▶ **ASSIGNED TASK**
Quote the entries below from the line with "let s := sortBy" through the line with "m |> dropMove", both ends included, and only those lines.

Dataset entries

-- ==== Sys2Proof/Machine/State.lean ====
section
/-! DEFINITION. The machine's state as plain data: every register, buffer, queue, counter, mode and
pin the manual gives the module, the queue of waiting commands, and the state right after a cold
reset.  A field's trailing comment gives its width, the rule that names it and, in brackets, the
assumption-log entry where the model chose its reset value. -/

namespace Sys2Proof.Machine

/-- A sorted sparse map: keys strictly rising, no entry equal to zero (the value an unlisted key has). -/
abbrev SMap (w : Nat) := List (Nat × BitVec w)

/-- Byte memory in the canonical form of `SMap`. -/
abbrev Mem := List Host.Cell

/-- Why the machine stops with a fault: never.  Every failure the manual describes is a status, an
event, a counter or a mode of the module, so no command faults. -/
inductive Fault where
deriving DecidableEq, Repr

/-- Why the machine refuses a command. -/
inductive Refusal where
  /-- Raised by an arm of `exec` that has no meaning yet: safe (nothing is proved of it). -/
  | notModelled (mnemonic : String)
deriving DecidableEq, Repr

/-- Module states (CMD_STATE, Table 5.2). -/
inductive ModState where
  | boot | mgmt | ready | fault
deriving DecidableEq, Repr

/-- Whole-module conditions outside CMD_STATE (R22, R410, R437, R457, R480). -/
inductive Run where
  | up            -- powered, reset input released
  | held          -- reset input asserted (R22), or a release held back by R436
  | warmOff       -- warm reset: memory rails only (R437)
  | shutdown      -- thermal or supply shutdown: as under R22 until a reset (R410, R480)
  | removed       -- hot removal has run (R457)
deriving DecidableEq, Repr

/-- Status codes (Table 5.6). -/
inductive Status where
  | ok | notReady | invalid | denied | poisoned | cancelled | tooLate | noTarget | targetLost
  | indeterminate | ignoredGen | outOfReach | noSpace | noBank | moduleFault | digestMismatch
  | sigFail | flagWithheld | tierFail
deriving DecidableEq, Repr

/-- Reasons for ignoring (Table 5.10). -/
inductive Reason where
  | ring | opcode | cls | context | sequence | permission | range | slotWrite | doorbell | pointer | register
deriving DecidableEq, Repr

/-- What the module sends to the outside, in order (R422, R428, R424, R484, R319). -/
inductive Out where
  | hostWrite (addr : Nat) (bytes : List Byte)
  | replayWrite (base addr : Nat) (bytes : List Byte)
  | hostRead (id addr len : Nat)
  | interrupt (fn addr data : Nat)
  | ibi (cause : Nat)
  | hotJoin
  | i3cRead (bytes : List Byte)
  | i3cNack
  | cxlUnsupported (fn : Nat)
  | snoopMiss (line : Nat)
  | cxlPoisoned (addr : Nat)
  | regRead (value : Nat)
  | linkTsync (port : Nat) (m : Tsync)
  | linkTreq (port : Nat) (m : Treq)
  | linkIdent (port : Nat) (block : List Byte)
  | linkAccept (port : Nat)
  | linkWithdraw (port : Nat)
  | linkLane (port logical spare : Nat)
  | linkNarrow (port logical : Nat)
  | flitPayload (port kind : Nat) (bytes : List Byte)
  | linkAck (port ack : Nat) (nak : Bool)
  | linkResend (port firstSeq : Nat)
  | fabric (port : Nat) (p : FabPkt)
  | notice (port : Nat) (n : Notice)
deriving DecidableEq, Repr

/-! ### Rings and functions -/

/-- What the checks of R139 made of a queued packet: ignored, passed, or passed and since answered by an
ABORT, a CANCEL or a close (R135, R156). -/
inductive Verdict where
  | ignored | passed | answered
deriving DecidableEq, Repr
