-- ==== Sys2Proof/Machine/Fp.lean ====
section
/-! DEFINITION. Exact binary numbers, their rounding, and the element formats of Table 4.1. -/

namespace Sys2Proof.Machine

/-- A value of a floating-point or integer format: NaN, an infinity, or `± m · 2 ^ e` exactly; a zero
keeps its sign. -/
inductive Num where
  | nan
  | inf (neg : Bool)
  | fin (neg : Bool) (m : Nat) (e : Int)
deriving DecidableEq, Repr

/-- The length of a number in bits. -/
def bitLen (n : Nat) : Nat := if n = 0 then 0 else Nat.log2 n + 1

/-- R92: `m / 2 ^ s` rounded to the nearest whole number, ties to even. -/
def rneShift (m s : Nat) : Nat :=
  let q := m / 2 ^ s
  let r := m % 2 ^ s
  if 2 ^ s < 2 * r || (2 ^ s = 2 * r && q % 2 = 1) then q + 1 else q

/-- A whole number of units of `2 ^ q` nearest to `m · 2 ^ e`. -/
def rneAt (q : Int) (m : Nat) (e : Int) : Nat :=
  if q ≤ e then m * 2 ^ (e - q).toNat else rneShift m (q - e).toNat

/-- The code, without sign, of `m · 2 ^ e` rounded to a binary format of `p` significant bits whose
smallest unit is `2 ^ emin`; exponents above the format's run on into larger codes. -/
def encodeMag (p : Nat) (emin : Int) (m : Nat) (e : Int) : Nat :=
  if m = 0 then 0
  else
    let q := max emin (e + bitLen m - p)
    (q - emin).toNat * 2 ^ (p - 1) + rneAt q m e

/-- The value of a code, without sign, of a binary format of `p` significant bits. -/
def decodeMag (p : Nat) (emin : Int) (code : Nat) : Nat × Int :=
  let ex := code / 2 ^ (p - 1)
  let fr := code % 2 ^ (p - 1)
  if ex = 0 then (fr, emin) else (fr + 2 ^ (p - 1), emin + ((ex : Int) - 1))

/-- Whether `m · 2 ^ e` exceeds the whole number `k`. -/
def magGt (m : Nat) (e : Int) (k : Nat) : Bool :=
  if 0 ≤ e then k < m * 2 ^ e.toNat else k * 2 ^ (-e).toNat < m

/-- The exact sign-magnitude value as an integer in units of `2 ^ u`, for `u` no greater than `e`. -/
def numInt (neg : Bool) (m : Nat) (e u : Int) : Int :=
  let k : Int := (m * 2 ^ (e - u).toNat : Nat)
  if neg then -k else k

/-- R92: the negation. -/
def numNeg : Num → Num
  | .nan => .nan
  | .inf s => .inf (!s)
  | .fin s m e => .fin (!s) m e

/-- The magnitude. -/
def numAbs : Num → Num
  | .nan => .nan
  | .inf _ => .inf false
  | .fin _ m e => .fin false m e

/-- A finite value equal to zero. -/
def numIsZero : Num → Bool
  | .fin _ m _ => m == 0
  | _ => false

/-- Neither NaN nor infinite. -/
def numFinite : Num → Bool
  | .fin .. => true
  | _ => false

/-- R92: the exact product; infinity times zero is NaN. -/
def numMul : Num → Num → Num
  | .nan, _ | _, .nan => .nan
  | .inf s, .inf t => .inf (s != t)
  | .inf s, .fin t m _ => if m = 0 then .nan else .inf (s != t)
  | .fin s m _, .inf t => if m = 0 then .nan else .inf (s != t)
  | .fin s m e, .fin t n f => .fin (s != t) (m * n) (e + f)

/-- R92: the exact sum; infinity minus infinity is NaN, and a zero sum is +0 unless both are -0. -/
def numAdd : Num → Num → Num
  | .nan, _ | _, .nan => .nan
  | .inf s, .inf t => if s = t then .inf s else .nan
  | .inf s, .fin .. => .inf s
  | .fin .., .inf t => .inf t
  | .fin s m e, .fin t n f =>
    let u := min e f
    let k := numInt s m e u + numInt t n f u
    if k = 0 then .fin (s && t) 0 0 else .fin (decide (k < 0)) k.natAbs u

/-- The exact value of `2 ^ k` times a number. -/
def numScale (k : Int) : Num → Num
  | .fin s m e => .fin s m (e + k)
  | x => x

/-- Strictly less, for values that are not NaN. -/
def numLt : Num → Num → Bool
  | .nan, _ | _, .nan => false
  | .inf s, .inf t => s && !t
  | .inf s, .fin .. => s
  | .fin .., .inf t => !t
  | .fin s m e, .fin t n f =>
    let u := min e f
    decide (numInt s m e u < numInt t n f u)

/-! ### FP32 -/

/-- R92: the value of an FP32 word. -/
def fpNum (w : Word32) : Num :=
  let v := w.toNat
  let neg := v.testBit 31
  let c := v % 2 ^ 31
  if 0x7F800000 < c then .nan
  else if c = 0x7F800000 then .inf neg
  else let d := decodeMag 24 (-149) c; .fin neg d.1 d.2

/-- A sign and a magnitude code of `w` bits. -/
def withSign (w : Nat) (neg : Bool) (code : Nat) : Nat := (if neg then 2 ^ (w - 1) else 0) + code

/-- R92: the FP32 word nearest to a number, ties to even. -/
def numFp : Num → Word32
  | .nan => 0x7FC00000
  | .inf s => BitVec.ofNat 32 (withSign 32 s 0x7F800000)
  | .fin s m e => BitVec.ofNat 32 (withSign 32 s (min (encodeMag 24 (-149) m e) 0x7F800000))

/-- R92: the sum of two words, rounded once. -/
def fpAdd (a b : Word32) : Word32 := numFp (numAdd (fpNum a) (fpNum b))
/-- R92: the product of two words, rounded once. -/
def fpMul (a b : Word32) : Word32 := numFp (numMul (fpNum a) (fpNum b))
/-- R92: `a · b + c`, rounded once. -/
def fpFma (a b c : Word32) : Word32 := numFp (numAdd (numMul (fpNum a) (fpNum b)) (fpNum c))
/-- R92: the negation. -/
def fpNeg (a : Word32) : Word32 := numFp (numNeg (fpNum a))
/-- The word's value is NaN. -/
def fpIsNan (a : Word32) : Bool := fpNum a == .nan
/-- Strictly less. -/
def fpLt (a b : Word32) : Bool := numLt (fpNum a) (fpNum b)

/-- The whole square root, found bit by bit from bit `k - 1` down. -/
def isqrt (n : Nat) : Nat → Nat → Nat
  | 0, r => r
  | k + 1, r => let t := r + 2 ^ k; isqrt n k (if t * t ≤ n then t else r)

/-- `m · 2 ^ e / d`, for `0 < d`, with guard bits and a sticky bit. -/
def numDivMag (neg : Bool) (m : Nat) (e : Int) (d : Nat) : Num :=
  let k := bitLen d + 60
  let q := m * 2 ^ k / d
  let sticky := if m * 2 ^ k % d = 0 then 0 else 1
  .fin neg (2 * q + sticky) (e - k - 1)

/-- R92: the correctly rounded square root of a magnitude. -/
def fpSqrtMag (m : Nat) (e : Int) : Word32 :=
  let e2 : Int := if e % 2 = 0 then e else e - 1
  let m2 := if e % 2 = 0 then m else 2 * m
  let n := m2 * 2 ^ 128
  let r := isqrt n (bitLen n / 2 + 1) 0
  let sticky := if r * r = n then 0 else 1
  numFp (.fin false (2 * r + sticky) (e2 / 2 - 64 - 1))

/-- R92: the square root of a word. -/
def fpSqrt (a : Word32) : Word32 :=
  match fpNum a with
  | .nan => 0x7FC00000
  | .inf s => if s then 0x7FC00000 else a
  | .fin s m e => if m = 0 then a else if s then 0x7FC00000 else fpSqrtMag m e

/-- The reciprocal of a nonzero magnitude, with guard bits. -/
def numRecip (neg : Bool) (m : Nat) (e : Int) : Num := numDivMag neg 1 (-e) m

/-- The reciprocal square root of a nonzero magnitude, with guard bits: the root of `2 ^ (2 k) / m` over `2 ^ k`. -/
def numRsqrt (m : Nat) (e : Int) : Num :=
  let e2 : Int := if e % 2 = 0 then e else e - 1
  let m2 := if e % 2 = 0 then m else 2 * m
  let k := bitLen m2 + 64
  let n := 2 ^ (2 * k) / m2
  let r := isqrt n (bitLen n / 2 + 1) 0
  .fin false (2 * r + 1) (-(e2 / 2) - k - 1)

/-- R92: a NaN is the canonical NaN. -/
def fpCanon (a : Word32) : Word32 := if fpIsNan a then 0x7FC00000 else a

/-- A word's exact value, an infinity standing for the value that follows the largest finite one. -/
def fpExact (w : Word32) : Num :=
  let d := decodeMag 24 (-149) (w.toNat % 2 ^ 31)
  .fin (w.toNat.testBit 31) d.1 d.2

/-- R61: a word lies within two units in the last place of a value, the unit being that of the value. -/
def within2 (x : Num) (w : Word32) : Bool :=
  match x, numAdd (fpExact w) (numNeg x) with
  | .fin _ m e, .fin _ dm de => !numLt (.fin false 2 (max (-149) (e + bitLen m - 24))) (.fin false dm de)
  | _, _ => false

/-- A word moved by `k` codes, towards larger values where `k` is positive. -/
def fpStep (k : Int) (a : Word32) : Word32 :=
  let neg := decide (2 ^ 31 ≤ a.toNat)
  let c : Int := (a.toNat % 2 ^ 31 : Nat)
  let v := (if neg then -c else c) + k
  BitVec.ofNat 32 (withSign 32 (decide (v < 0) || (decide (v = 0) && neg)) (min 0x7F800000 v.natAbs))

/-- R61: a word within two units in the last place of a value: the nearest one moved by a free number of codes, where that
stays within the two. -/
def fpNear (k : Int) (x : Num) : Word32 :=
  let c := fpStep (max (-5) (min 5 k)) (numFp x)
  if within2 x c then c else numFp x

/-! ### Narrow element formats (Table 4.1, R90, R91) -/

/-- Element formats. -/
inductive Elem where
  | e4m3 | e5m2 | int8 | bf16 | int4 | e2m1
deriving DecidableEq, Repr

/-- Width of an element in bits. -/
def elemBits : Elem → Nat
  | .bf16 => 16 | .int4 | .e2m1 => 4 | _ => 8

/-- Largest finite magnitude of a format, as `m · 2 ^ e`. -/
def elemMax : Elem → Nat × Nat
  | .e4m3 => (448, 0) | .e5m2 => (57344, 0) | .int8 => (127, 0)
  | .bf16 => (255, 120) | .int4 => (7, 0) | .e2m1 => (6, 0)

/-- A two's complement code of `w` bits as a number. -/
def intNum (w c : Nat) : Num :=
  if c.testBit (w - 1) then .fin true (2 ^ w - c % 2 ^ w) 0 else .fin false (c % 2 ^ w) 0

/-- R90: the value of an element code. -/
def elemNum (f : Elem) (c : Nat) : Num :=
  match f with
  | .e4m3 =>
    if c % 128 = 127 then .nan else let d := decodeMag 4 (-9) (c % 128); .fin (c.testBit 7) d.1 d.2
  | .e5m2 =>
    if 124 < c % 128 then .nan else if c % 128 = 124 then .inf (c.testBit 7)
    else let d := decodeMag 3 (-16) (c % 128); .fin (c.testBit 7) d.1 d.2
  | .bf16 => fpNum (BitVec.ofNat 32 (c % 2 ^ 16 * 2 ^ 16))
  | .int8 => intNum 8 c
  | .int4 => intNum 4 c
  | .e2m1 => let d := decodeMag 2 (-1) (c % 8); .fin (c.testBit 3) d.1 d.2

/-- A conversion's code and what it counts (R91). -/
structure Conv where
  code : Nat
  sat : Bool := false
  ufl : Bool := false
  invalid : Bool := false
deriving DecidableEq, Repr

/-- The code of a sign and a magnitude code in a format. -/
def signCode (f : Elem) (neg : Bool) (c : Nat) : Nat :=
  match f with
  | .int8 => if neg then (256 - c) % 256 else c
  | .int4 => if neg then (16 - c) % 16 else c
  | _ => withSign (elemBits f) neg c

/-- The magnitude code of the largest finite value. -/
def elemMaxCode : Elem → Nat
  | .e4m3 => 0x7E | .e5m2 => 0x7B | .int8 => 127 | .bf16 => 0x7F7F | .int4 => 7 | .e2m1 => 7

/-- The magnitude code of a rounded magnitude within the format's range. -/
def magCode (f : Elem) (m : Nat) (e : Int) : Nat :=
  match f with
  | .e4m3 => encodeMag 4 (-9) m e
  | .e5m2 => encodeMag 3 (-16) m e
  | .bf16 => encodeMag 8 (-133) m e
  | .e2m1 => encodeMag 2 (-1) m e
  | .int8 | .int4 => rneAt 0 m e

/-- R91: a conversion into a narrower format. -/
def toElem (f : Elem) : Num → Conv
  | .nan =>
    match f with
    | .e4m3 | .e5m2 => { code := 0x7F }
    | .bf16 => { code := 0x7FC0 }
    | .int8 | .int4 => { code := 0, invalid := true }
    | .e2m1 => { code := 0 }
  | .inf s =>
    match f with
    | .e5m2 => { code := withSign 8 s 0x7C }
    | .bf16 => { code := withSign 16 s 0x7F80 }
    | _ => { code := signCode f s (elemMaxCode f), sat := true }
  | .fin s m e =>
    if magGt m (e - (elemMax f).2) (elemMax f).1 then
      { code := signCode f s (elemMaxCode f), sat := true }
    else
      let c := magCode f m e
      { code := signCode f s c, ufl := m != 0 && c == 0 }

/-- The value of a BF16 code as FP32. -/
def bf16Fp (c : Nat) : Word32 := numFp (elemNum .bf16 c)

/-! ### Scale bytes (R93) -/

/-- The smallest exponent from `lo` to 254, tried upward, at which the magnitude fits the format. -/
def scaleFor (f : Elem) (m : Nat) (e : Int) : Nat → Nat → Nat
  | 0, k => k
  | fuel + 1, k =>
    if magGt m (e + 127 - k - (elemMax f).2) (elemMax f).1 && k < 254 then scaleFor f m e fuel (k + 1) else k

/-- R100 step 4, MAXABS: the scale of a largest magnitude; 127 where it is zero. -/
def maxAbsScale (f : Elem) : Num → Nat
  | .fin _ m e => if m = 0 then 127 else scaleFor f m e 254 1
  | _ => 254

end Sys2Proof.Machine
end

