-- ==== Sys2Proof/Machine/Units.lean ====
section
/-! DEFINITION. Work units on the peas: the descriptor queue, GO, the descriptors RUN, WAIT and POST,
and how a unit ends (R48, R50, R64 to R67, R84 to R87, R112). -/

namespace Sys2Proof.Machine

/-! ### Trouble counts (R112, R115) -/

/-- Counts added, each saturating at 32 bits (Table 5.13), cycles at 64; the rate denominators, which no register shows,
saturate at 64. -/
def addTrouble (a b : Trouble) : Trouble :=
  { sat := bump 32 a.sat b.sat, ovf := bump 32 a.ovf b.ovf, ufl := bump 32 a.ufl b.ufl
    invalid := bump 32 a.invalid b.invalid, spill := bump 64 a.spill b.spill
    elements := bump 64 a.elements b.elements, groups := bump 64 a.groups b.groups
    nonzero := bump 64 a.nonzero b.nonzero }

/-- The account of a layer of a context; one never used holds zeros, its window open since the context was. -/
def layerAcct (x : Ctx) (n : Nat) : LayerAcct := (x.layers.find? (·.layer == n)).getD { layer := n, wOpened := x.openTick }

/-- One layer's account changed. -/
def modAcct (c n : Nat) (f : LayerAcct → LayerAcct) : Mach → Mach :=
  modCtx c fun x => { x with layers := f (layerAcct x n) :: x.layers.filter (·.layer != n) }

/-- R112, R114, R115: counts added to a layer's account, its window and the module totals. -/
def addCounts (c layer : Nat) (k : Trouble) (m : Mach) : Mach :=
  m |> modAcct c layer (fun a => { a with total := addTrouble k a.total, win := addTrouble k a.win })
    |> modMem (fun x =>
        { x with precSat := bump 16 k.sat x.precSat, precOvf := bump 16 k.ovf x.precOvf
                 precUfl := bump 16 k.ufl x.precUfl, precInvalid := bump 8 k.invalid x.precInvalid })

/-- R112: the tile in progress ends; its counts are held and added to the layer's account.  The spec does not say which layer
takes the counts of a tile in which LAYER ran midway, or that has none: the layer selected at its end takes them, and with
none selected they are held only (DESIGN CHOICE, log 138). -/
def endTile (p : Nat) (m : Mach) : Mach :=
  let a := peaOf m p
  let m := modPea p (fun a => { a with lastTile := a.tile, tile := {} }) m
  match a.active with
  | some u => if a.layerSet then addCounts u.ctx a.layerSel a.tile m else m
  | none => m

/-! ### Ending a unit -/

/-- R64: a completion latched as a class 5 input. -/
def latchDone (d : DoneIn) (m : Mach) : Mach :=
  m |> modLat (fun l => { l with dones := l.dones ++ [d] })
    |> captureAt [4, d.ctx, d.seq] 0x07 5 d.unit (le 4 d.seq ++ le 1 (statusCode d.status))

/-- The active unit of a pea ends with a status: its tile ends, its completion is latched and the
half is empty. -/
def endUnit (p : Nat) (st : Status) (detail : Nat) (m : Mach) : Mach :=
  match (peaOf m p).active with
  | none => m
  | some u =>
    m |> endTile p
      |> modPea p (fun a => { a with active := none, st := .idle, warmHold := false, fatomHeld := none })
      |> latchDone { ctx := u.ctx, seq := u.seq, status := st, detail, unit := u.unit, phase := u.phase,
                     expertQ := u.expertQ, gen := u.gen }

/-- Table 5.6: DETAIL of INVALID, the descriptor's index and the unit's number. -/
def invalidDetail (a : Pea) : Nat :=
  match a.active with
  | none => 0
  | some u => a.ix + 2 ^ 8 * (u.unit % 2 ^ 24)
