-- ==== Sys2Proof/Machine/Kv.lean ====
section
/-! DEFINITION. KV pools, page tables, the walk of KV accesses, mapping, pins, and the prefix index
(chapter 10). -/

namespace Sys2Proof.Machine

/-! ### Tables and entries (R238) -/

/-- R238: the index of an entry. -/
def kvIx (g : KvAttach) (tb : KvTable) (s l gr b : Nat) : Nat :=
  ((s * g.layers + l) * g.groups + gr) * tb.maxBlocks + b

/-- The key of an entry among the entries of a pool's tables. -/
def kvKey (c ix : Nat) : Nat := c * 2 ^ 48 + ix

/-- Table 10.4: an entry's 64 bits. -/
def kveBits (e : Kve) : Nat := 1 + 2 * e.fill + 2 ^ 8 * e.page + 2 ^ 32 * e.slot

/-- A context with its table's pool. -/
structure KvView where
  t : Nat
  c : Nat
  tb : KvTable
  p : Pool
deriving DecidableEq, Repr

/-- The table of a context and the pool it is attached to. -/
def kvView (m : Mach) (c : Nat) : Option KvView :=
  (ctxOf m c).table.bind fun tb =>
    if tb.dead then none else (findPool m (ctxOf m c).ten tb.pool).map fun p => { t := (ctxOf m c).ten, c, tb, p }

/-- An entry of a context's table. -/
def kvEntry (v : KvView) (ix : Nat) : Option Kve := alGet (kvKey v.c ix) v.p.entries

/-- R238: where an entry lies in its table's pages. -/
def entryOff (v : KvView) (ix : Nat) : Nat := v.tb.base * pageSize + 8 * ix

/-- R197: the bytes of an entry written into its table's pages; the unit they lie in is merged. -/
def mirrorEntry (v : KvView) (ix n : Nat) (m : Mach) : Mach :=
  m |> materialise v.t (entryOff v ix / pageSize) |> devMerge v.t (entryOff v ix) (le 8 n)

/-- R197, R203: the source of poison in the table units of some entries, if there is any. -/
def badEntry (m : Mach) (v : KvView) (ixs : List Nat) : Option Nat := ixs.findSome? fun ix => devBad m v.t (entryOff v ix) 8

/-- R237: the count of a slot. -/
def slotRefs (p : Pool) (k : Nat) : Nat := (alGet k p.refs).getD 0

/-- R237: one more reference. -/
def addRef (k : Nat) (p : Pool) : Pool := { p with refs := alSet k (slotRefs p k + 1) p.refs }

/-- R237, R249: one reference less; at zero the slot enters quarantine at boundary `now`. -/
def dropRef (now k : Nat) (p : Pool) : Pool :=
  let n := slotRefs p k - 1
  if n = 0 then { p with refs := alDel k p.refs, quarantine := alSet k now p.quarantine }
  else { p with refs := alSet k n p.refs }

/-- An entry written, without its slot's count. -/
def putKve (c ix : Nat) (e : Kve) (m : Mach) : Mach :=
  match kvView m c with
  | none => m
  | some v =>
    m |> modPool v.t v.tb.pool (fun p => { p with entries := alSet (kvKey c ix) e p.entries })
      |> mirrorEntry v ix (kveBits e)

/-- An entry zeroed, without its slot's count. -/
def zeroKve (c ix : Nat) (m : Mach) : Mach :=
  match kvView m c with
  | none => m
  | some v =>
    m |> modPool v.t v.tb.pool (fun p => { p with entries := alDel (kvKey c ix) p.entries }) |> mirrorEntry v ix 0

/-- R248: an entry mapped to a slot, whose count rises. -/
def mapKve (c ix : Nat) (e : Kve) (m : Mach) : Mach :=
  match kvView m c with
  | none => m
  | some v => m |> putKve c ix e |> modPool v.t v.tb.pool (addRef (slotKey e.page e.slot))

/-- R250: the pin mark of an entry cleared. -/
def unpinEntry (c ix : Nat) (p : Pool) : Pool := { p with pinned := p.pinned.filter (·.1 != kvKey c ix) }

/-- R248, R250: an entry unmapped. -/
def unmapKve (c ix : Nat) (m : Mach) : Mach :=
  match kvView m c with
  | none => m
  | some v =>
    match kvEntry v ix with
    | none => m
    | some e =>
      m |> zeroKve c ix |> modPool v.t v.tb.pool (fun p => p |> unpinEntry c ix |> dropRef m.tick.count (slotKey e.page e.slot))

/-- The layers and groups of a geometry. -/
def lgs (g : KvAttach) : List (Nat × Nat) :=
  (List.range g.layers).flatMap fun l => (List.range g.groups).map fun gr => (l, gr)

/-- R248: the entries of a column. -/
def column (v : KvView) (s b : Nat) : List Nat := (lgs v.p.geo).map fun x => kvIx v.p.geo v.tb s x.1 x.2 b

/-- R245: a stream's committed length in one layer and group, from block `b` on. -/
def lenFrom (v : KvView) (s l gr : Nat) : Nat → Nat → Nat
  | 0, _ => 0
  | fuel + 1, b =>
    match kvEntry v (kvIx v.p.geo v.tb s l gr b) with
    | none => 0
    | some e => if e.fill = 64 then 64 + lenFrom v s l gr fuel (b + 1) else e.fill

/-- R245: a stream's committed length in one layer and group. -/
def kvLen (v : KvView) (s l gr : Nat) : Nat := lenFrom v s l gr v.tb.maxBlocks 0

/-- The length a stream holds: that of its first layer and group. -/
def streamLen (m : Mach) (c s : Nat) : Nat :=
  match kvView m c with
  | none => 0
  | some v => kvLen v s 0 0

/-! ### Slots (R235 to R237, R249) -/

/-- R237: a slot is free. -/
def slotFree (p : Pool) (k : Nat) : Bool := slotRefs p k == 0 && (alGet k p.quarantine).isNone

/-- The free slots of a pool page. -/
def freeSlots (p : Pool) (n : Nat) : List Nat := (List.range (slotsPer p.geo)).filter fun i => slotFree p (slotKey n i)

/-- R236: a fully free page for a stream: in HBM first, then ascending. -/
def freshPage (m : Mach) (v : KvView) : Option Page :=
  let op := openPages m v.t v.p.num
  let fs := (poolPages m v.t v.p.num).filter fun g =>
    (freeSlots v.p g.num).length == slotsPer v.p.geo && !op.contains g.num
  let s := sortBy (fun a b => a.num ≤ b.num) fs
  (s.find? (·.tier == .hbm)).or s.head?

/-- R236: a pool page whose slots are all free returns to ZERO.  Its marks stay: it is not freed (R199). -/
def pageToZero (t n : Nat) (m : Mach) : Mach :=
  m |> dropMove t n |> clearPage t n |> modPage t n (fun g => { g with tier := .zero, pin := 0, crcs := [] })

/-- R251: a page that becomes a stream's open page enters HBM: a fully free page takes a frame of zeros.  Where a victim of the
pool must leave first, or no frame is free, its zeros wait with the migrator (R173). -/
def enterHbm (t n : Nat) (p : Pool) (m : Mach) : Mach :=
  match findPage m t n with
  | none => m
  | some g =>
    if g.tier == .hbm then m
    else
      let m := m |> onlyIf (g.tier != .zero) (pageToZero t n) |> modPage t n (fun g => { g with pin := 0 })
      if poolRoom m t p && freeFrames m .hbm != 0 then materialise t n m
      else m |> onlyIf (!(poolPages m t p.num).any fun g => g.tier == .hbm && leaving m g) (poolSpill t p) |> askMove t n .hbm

▶ **ANSWER TO THE PROBLEM**
  let s := sortBy (fun a b => a.num ≤ b.num) fs
  (s.find? (·.tier == .hbm)).or s.head?

/-- R236: a pool page whose slots are all free returns to ZERO.  Its marks stay: it is not freed (R199). -/
def pageToZero (t n : Nat) (m : Mach) : Mach :=
  m |> dropMove t n |> clearPage t n |> modPage t n (fun g => { g with tier := .zero, pin := 0, crcs := [] })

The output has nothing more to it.